To analyze patterns of LD in A. vaga from phased SNP data, we calculated r² values individually for each phased segment using VCFtools (version 0.1.15)⁶⁶. If not stated otherwise, the reported results are based on the analysis of SNPs from the phased dataset 1. For this analysis, we additionally excluded all sites which were likely to be falsely called as homozygous in some individuals. For this purpose, for each individual, we looked for sites which were called as homozygous but were nevertheless represented in the aligned reads from this individual by two nucleotides, each supported by at least two reads. Such sites were excluded from analysis in all individuals. The reported results are for variants with a minor allele count of at least 4 among individuals L4-L11 (Fig. 2a) or L1-L11 (Supplementary Fig. 13c). The results obtained for the more severely filtered phased dataset 2 are shown in Supplementary Fig. 13b. The decay of LD with physical distance was fitted using second-degree LOESS regression with the smoothing parameter set to 0.4 as implemented in the geom_smooth function from the ggplot2 package (version 3.2.1) in R. LD decay among L4-L11 based on the phased dataset 1 (the same data as in Fig. 2a) was also fitted by first degree and second degree LOESS with the smoothing parameter selected according to the bias-corrected Akaike information criterion (the loess.as function from the fANCOVA R package version 0.5–1; Supplementary Fig. 11). To determine the baseline r² values, we computed r² for SNPs residing on different contigs.

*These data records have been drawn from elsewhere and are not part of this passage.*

-- ==== Sys2Proof/Machine/Step.lean ====
section
/-! DEFINITION. One step: the command at the front of the queue, or, where none waits, one idle nanosecond. -/

namespace Sys2Proof.Machine

/-- Takes the command at the front of the queue and carries it out on the state with the queue's rest. With an empty queue
the block lets one cycle of its own clock pass. -/
def step (s : State) : Host.Outcome State Fault Refusal :=
  match s.pending with
  | [] => .next (idleCycle s)
  | c :: rest => exec c { s with pending := rest }

/-- The state with the command that a word of the opcode table spells at the front of its queue; no word spells one. -/
def State.withFetchWord (s : State) (nbits w : Nat) : State :=
  match Sys2Proof.decodeTableWord nbits w with
  | some c => { s with pending := c :: s.pending }
  | none => s

end Sys2Proof.Machine
end

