-- ==== Sys2Proof/Certificates/Slice0/Obligations.lean ====
section
/-! DEFINITION. The statements about the block: what each command does where it is carried out, what it leaves as it was, and
the invariants. -/

open Sys2Proof Sys2Proof.Machine

/-! ### The machine -/

/-- A step takes the command at the front of the queue and carries it out on the state with the queue's rest.

With an empty queue a step lets one nanosecond of the block's own time pass (log entry 5): off, nothing changes.
Model's choices in it: log entry 9. -/
def Obligations.Step_runs_the_front_command : Prop :=
  (
    ∀ (s : State) (c : Instr) (rest : List Instr), s.pending = c :: rest →
      Sys2Proof.Machine.step s = Sys2Proof.Machine.exec c { s with pending := rest }) ∧
  (
    ∀ s : State, s.pending = [] →
      Sys2Proof.Machine.step s = .next (idleCycle s) ∧ (s.power.aon = false → Sys2Proof.Machine.step s = .next s))

/-- The memories keep their canonical form over every step, from every state that has it.
Model's choices in it: log entry 3. -/
def Obligations.Memories_keep_their_form : Prop :=
  ∀ s t : State, MemoriesWf s → Sys2Proof.Machine.step s = .next t → MemoriesWf t

/-- Reset: no command waits, no memory lists a byte, and every register field reads its reset value.
Model's choices in it: log entries 2, 3, 7, 68. -/
def Obligations.Reset_state : Prop :=
  State.reset.pending = [] ∧ MemoriesWf State.reset ∧ ∀ pg f, State.reset.get pg f = f.rst

/-! ### Page headers -/

/-- R7, R10, R447. A write of ones to EVT_PEND clears the bits it names, but a bit that occurs in the same cycle stays 1;
EVT_SET sets the page's bits as an occurrence would, and leaves EVT_RAW's conditions and the block unchanged; bits that the page
does not have are no event, and a page that does not exist has none. -/
def Obligations.Event_bits_of_a_page : Prop :=
  ∀ (s : State) (die : Fin 9) (page : Fin 4096) (v same : Word),
    let pg := pgBase die page
    ((pageAt die page).isSome = true → Completes (.evtPendClear die page v same) s (fun t =>
      (∀ b, b < 32 → (t.get pg Hdr.EVT_PEND).testBit b =
        ((decide (b < evtBits pg) && same.getLsbD b) || ((s.get pg Hdr.EVT_PEND).testBit b && !v.getLsbD b))) ∧
      FieldsOnly [pendKey pg] s t)) ∧
    ((pageAt die page).isSome = true → Completes (.evtSet die page v) s (fun t =>
      (∀ b, b < 32 → (t.get pg Hdr.EVT_PEND).testBit b =
        ((decide (b < evtBits pg) && v.getLsbD b) || (s.get pg Hdr.EVT_PEND).testBit b)) ∧
      FieldsOnly [pendKey pg] s t)) ∧
    (pageAt die page = none → Completes (.evtPendClear die page v same) s (fun t => t = s)) ∧
    (pageAt die page = none → Completes (.evtSet die page v) s (fun t => t = s))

See Supplementary Methods for details and for description of the approaches used to assess the LD decay from the unphased genotype data. Detailed explanation of the modified four-gamete test is provided in Supplementary Note 3.

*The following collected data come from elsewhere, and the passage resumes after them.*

-- ==== Sys2Proof/Laws/State.lean ====
section
/-! SUPPORT. What each shared update of the state leaves: one lemma for each field it does not touch. -/

namespace Sys2Proof.Machine

set_option Elab.async false

variable (s : State) (pg : Nat) (f : Field) (v : Nat)

@[simp] theorem put_snaps : (s.put pg f v).snaps = s.snaps := rfl
@[simp] theorem put_snapAt : (s.put pg f v).snapAt = s.snapAt := rfl
@[simp] theorem put_latches : (s.put pg f v).latches = s.latches := rfl
@[simp] theorem put_resp : (s.put pg f v).resp = s.resp := rfl
@[simp] theorem put_tb : (s.put pg f v).tb = s.tb := rfl
@[simp] theorem put_lanes : (s.put pg f v).lanes = s.lanes := rfl
@[simp] theorem put_ct : (s.put pg f v).ct = s.ct := rfl
@[simp] theorem put_lref : (s.put pg f v).lref = s.lref := rfl
@[simp] theorem put_common : (s.put pg f v).common = s.common := rfl
@[simp] theorem put_ces : (s.put pg f v).ces = s.ces := rfl
@[simp] theorem put_seqs : (s.put pg f v).seqs = s.seqs := rfl
@[simp] theorem put_pulses : (s.put pg f v).pulses = s.pulses := rfl
@[simp] theorem put_rsvs : (s.put pg f v).rsvs = s.rsvs := rfl
@[simp] theorem put_pes : (s.put pg f v).pes = s.pes := rfl
@[simp] theorem put_store : (s.put pg f v).store = s.store := rfl
@[simp] theorem put_mcs : (s.put pg f v).mcs = s.mcs := rfl
@[simp] theorem put_sets : (s.put pg f v).sets = s.sets := rfl
@[simp] theorem put_mem : (s.put pg f v).mem = s.mem := rfl
@[simp] theorem put_plog : (s.put pg f v).plog = s.plog := rfl
@[simp] theorem put_blog : (s.put pg f v).blog = s.blog := rfl
@[simp] theorem put_ports : (s.put pg f v).ports = s.ports := rfl
@[simp] theorem put_ring : (s.put pg f v).ring = s.ring := rfl
@[simp] theorem put_rsps : (s.put pg f v).rsps = s.rsps := rfl
@[simp] theorem put_laps : (s.put pg f v).laps = s.laps := rfl
@[simp] theorem put_turned : (s.put pg f v).turned = s.turned := rfl
@[simp] theorem put_loose : (s.put pg f v).loose = s.loose := rfl
@[simp] theorem put_bridges : (s.put pg f v).bridges = s.bridges := rfl
@[simp] theorem put_commits : (s.put pg f v).commits = s.commits := rfl
@[simp] theorem put_ringSet : (s.put pg f v).ringSet = s.ringSet := rfl
@[simp] theorem put_ringAct : (s.put pg f v).ringAct = s.ringAct := rfl
@[simp] theorem put_links : (s.put pg f v).links = s.links := rfl
@[simp] theorem put_load : (s.put pg f v).load = s.load := rfl
@[simp] theorem put_frames : (s.put pg f v).frames = s.frames := rfl
@[simp] theorem put_flash : (s.put pg f v).flash = s.flash := rfl
@[simp] theorem put_mram : (s.put pg f v).mram = s.mram := rfl
@[simp] theorem put_lmem : (s.put pg f v).lmem = s.lmem := rfl
@[simp] theorem put_scrub : (s.put pg f v).scrub = s.scrub := rfl
@[simp] theorem put_events : (s.put pg f v).events = s.events := rfl
@[simp] theorem put_power : (s.put pg f v).power = s.power := rfl
@[simp] theorem put_pour : (s.put pg f v).pour = s.pour := rfl
@[simp] theorem put_bist : (s.put pg f v).bist = s.bist := rfl
@[simp] theorem put_cores : (s.put pg f v).cores = s.cores := rfl
@[simp] theorem put_isls : (s.put pg f v).isls = s.isls := rfl
@[simp] theorem put_fabs : (s.put pg f v).fabs = s.fabs := rfl
@[simp] theorem put_gates : (s.put pg f v).gates = s.gates := rfl
@[simp] theorem put_saveBuf : (s.put pg f v).saveBuf = s.saveBuf := rfl
@[simp] theorem put_sec : (s.put pg f v).sec = s.sec := rfl
@[simp] theorem put_lands : (s.put pg f v).lands = s.lands := rfl
@[simp] theorem put_host : (s.put pg f v).host = s.host := rfl
@[simp] theorem put_freeCtr : (s.put pg f v).freeCtr = s.freeCtr := rfl
@[simp] theorem put_pending : (s.put pg f v).pending = s.pending := rfl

Inferring signatures of recombination

We tested for recombination within 434 phased genomic segments of the A. vaga genome harboring at least 15 non-singleton SNPs simultaneously phased in all individuals L4-L11. These segments were distributed between 352 contigs belonging to the L1 diploid assembly and spanned a total of 364,361 base pairs. For each such segment, we reconstructed sequences of the two haplotypes in each individual based on the corresponding sequence from the haploid sub-assembly and the set of phased SNPs using BCFtools (v.1.4.1). As previously, sites that were likely to be falsely called as homozygous in some individuals were not considered. Only those SNPs that satisfied all filtering criteria and were simultaneously phased in L4-L11 were used to reconstruct haplotypes; the remaining sites were treated as monomorphic. For each such segment, we assessed whether the decay of r² is significantly correlated with physical distance²⁵ and performed the sum of distances²⁶ and pairwise homoplasy index²⁷ (PHI) tests. PHI tests were performed using PhiPack (available at http://www.maths.otago.ac.nz/~dbryant/software/PhiPack.tar.gz; accessed July 1, 2018) and the other two types of tests using LDhat (version 2.2)⁷². Details are given in Supplementary Methods.

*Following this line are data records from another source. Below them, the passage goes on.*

-- ==== Sys2Proof/Laws/Table.lean ====
section
/-! SUPPORT. Tables: what a key reads after a key was set. -/

namespace Sys2Proof.Machine

set_option Elab.async false

variable {α : Type} (d v : α) (k k' : Nat)

theorem Tbl.get_set_same : ∀ t : Tbl α, Tbl.get d k (Tbl.set k v t) = v
  | [] => by simp [Tbl.set, Tbl.get]
  | (j, w) :: t => by
    unfold Tbl.set
    split
    · simp [Tbl.get]
    · split
      · simp [Tbl.get]
      · rename_i h1 h2
        simp [Tbl.get, h2, Tbl.get_set_same t]

theorem Tbl.get_set_other (h : k' ≠ k) : ∀ t : Tbl α, Tbl.get d k' (Tbl.set k v t) = Tbl.get d k' t
  | [] => by simp [Tbl.set, Tbl.get, h]
  | (j, w) :: t => by
    unfold Tbl.set
    split
    · simp [Tbl.get, h]
    · split
      · rename_i h1 h2
        subst h2
        simp [Tbl.get, h]
      · simp [Tbl.get, Tbl.get_set_other h t]

/-- What any key reads after a key was set. -/
theorem Tbl.get_set (t : Tbl α) : Tbl.get d k' (Tbl.set k v t) = if k' = k then v else Tbl.get d k' t := by
  split
  · rename_i h
    rw [h, Tbl.get_set_same]
  · rename_i h
    rw [Tbl.get_set_other d v k k' h]

theorem Tbl.get_upd_same (g : α → α) (t : Tbl α) : Tbl.get d k (Tbl.upd d k g t) = g (Tbl.get d k t) := by
  simp [Tbl.upd, Tbl.get_set_same]

theorem Tbl.get_upd_other (g : α → α) (t : Tbl α) (h : k' ≠ k) : Tbl.get d k' (Tbl.upd d k g t) = Tbl.get d k' t := by
  simp [Tbl.upd, Tbl.get_set_other d _ k k' h]

end Sys2Proof.Machine
end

Testing for Hardy–Weinberg equilibrium

F_IS values were computed for biallelic SNPs (belonging to the stringent SNP dataset II, see Supplementary Methods) common among the individuals of the large cluster, L4-L11. To define common SNPs, we used a minor allele count cut-off of 4. For each locus, we computed F_IS as \(1 - \frac{{H_{\mathrm{o}}}}{{H_{\mathrm{e}}}}\), where H_o and H_e stand for the observed and expected numbers of heterozygous genotypes, respectively. The values expected under Hardy-Weinberg equilibrium were obtained with the populations program from the Stacks pipeline (version 2.4)⁷³. Fractional expected genotype counts were rounded to the nearest integer number using the compute_Fis.sh script (https://github.com/vakh57/bdelloid_scripts). We performed this analysis for whole-genome variants, as well as for subsets of the variants residing within the regions of the A. vaga genome with high-confidence ploidy (allelic regions and allelic genes). The overall numbers of analyzed SNPs and summary statistics on F_IS for each dataset are provided in Supplementary Table 11.

Simulating different rates of clonal reproduction

To explicitly assess the values of F_IS expected under different rates of clonal reproduction with the number of sampled individuals equal to that of the analyzed individuals (n = 8), we ran forward population genetics simulations in SLiM (version 3.2)⁴¹.

Prior to running simulations, we obtained estimates of the population-scaled mutation rate 4N_eμ for the sequenced individuals using the maximum likelihood approach implemented in the program mlRho (version 2.9)³¹ (Supplementary Note 10). Estimates of 4N_eμ for the individuals belonging to the large cluster (L4-L11) were on the order of 10⁻² (ranging from 0.0072 to 0.0094, Supplementary Table 8). Simulation parameters were chosen accordingly, so that 4N_eμ in simulations was close to that estimated from the data: N_e = 2500 individuals, mutation rate μ = 10⁻⁶ per base pair per generation. For all simulations, we used a chromosome length of 10⁶ base pairs. All simulations involving any sexual reproduction had recombination rate of 10⁻⁶ per base pair per sexual generation. The recombination rate in the strictly clonal case is 0. We assumed the rate of neutral mutations to the rate of deleterious mutations to be 1:0.4. Deleterious mutations were drawn from the gamma distribution (mean selection coefficient of −0.01, shape parameter 0.1), and were assumed to be additive. We simulated cloning rates ranging from 0 (strictly sexual reproduction) to 1 (strictly clonal reproduction), running 100 replicates of each cloning rate. All simulations were run for 200,000 generations, at this point F_IS was measured for subsamples of the resulting SNPs.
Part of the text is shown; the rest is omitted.